TORONTO (Reuters) - Manulife Financial Corp (MFC.TO), Canada’s biggest insurer, has the flexibility to invest capital into its own businesses after improving its leverage ratio and freeing up billions of dollars, executives said on Thursday.
Manulife, which on Wednesday missed analyst expectations for its fourth-quarter earnings, has been on a push to increase efficiencies and free up capital from its legacy business, which includes annuities and long-term care.
It has amassed C$5.1 billion ($3.9 billion) of capital through measures including new and renegotiated reinsurance transactions, real estate deals and asset sales, it said on Wednesday.

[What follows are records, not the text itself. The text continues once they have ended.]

-- ==== Sys2Proof/Machine/EventLevel.lean ====
section
/-! DEFINITION. The event level (spec/40_line_engine.md R158): each engine operation as one atomic
transition with its draws, beside the wire level of Sys2Proof/Machine/LineEngine.lean, and the
reference device of spec/20_memory.md R90 to R93, which is no part of the block. The machine steps at
the wire level; the statements say that the two levels agree (R12). -/

namespace Sys2Proof.Machine

/-- `GenStart` as one event (R158). -/
def eventGenStart (s : State) : State :=
  emit .S { s with
    ctrl := { s.ctrl with sen := false }
    eng := { s.eng with eop := .none, phase := .none, ackpend := false, sdaLow := true, sclLow := true } }

/-- `GenRestart` as one event; `c` is the collision draw (R158). -/
def eventGenRestart (c : Bool) (s : State) : State :=
  emit .Sr { s with
    ctrl := { s.ctrl with rsen := false }
    stat := { s.stat with bcol := s.stat.bcol || c }
    eng := { s.eng with eop := .none, phase := .none, ackpend := false, sdaLow := true, sclLow := true } }

/-- `GenStop` as one event; `c` is the collision draw (R158). -/
def eventGenStop (c : Bool) (s : State) : State :=
  emit .P { s with
    ctrl := { s.ctrl with pen := false }
    stat := { s.stat with bcol := s.stat.bcol || c }
    seq := { s.seq with bstate := .idle }
    eng := { s.eng with eop := .none, phase := .none, ackpend := false, sdaLow := false, sclLow := false } }

/-- `Transmit` of `TXB` as one event; `a` is the acknowledge draw, `c` the collision draw (R158). -/
def eventTransmit (a c : Bool) (s : State) : State :=
  emit (.Tx s.txb a) { s with
    stat := { s.stat with ackstat := a, bcol := s.stat.bcol || c, tbf := false, trun := false }
    known := { s.known with ackstat := true }
    eng := { s.eng with eop := .none, phase := .none, sdaLow := false, sclLow := true } }

/-- `Receive` as one event; `v` is the byte drawn (R158). -/
def eventReceive (v : BitVec 8) (s : State) : State :=
  emit (.Rx v) { s with
    ctrl := { s.ctrl with rcen := false }
    rxb := if s.stat.rbf then s.rxb else v
    known := { s.known with rxb := s.known.rxb || !s.stat.rbf }
    stat := { s.stat with rbf := true, rxov := s.stat.rxov || s.stat.rbf }
    eng := { s.eng with eop := .none, phase := .none, ackpend := true, sdaLow := false, sclLow := true } }

/-- `AckSeq` as one event; `c` is the collision draw (R158). -/
def eventAckSeq (c : Bool) (s : State) : State :=
  emit (.Ak s.ctrl.ackdt) { s with
    ctrl := { s.ctrl with acken := false }
    stat := { s.stat with bcol := s.stat.bcol || c }
    eng := { s.eng with eop := .none, phase := .none, ackpend := false, sdaLow := false, sclLow := true } }

/-- What the event level sees of a state: `SR` and `BITCNT` do not exist there (R54, R159). -/
def eventView (s : State) : State := { s with eng := { s.eng with sr := 0x00#8, bitcnt := 0#4 } }

/-- The engine alone, one phase a drive, until its operation is over. -/
def engineRun : List Drive → State → State
  | [], s => s
  | d :: ds, s => if s.eng.eop = .none then s else engineRun ds (enginePhase d s)

/-! The reference target `RefTarget(A, mem)` (R90 to R93): an environment for statements about data. -/

/-- `sel` of the reference target (R91). -/
inductive TargetSel where
  | none | awaitReg | writing | reading
  deriving DecidableEq, Repr

/-- The reference target's state (R91): its address, its 256 bytes, its pointer, `sel`, and whether the
next `Tx` is an address byte. -/
structure RefTarget where
  addr : BitVec 7
  mem : BitVec 8 → BitVec 8
  p : BitVec 8
  sel : TargetSel
  addressNext : Bool

/-- The acknowledge level the reference target answers a transmitted byte with (R92). -/
def RefTarget.ackLevel (r : RefTarget) (b : BitVec 8) : Bool :=
  if r.addressNext then decide (b.extractLsb' 1 7 ≠ r.addr)
  else match r.sel with
    | .awaitReg => false
    | .writing => false
    | .none => true
    | .reading => true

/-- The byte the reference target sends (R92). -/
def RefTarget.sends (r : RefTarget) : BitVec 8 :=
  match r.sel with
  | .reading => r.mem r.p
  | .none => 0xFF#8
  | .awaitReg => 0xFF#8
  | .writing => 0xFF#8

/-- `RefTarget(A, mem)` at its start (R91): not selected, the pointer at `0x00`. -/
def refTarget (addr : BitVec 7) (mem : BitVec 8 → BitVec 8) : RefTarget :=
  { addr := addr, mem := mem, p := 0x00#8, sel := .none, addressNext := false }

/-- What the reference target does to the two lines at the block's present phase (R91, R92): it never holds SCL low,
it pulls SDA low only to acknowledge, in the acknowledge slot of a byte it acknowledges, and for the 0 bits of
a byte it sends; everywhere else it leaves SDA alone, so it causes no collision. That R91's device does it this
way on the lines is this model's reading (DEDUCED, log entry 18). -/
def RefTarget.drive (r : RefTarget) (s : State) : Drive where
  sclLow := false
  sdaLow :=
    match s.eng.phase with
    | .t9 | .t10 => !r.ackLevel s.txb
    | .va | .vb => !r.sends.getLsbD (7 - s.eng.bitcnt.toNat)
    | _ => false

/-- The engine alone with the reference target on the lines, `n` phases of one operation. -/
def RefTarget.engineRun (r : RefTarget) : Nat → State → State
  | 0, s => s
  | n + 1, s => r.engineRun n (enginePhase (r.drive s) s)

/-- The event is answered as the reference target answers it (R92). -/
def RefTarget.honours (r : RefTarget) : Event → Bool
  | .Tx b a => a == r.ackLevel b
  | .Rx b => b == r.sends
  | .S => true
  | .Sr => true
  | .P => true
  | .Ak _ => true

/-- The reference target after an event (R92). -/
def RefTarget.react (r : RefTarget) : Event → RefTarget
  | .S => { r with sel := .none, addressNext := true }
  | .Sr => { r with sel := .none, addressNext := true }
  | .P => { r with sel := .none }
  | .Ak d => if d then { r with sel := .none } else r
  | .Rx _ => match r.sel with
    | .reading => { r with p := r.p + 1#8 }
    | .none => r
    | .awaitReg => r
    | .writing => r
  | .Tx b _ =>
    if r.addressNext then
      { r with
        addressNext := false
        sel := if b.extractLsb' 1 7 = r.addr then (if b.getLsbD 0 then .reading else .awaitReg)
               else .none }
    else match r.sel with
      | .awaitReg => { r with p := b, sel := .writing }
      | .writing => { r with mem := fun k => if k = r.p then b else r.mem k, p := r.p + 1#8 }
      | .none => r
      | .reading => r

/-- Every event of the list is answered as the reference target, starting from `r`, answers it. -/
def RefTarget.honoursAll (r : RefTarget) : List Event → Bool
  | [] => true
  | e :: es => r.honours e && (r.react e).honoursAll es

/-- The reference target after a list of events. -/
def RefTarget.reactAll (r : RefTarget) : List Event → RefTarget
  | [] => r
  | e :: es => (r.react e).reactAll es

end Sys2Proof.Machine
end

The company achieved its medium-term leverage ratio target of 25% in the past quarter, from 28.6% in 2018, and boosted its quarterly dividend by 12%.
The current leverage ratio means “we have quite substantial financial flexibility,” Chief Financial Officer Phil Witherington said on an analyst call on Thursday.
“Our highest priority is the opportunity to organically invest... If there are inorganic opportunities out there, we may consider them, but one thing you can be assured of, is we’ll be very disciplined.”
The executives did not expand on specific opportunities.
Leverage ratio is the sum of long-term debt, capital instruments and preferred shares divided by the sum of long-term debt, capital instruments and total equity.
Manulife shares were down l.2% in early afternoon trade.
“Business has been good and they want to take the opportunity to tidy up what needs tidying up,” said John Kinsey, portfolio manager at Caldwell Securities, who owns Manulife shares. “This may be long overdue.”
As part of its push to cut costs, Manulife has also delivered C$700 million of its C$1 billion target for expense efficiencies, Chief Executive Roy Gori said on the call.
It cut 1,900 employees over the past two years, about 5% of its total workforce, through its restructuring initiatives, including early retirement and voluntary exit programs, he added.
Rival Sun Life Financial Inc (SLF.TO) reported core earnings of C$1.34 per share on Wednesday, beating analyst estimates of C$1.30. Sun Life executives said on Thursday the coronavirus outbreak could increase claims in a “material way” if the situation deteriorates rapidly, but it is too early to gauge the impact.
Sun Life shares were down 0.3%.
Great-West Lifeco Inc (GWO.TO) on Thursday posted adjusted earnings per share of 80 Canadian cents, slightly beating estimates.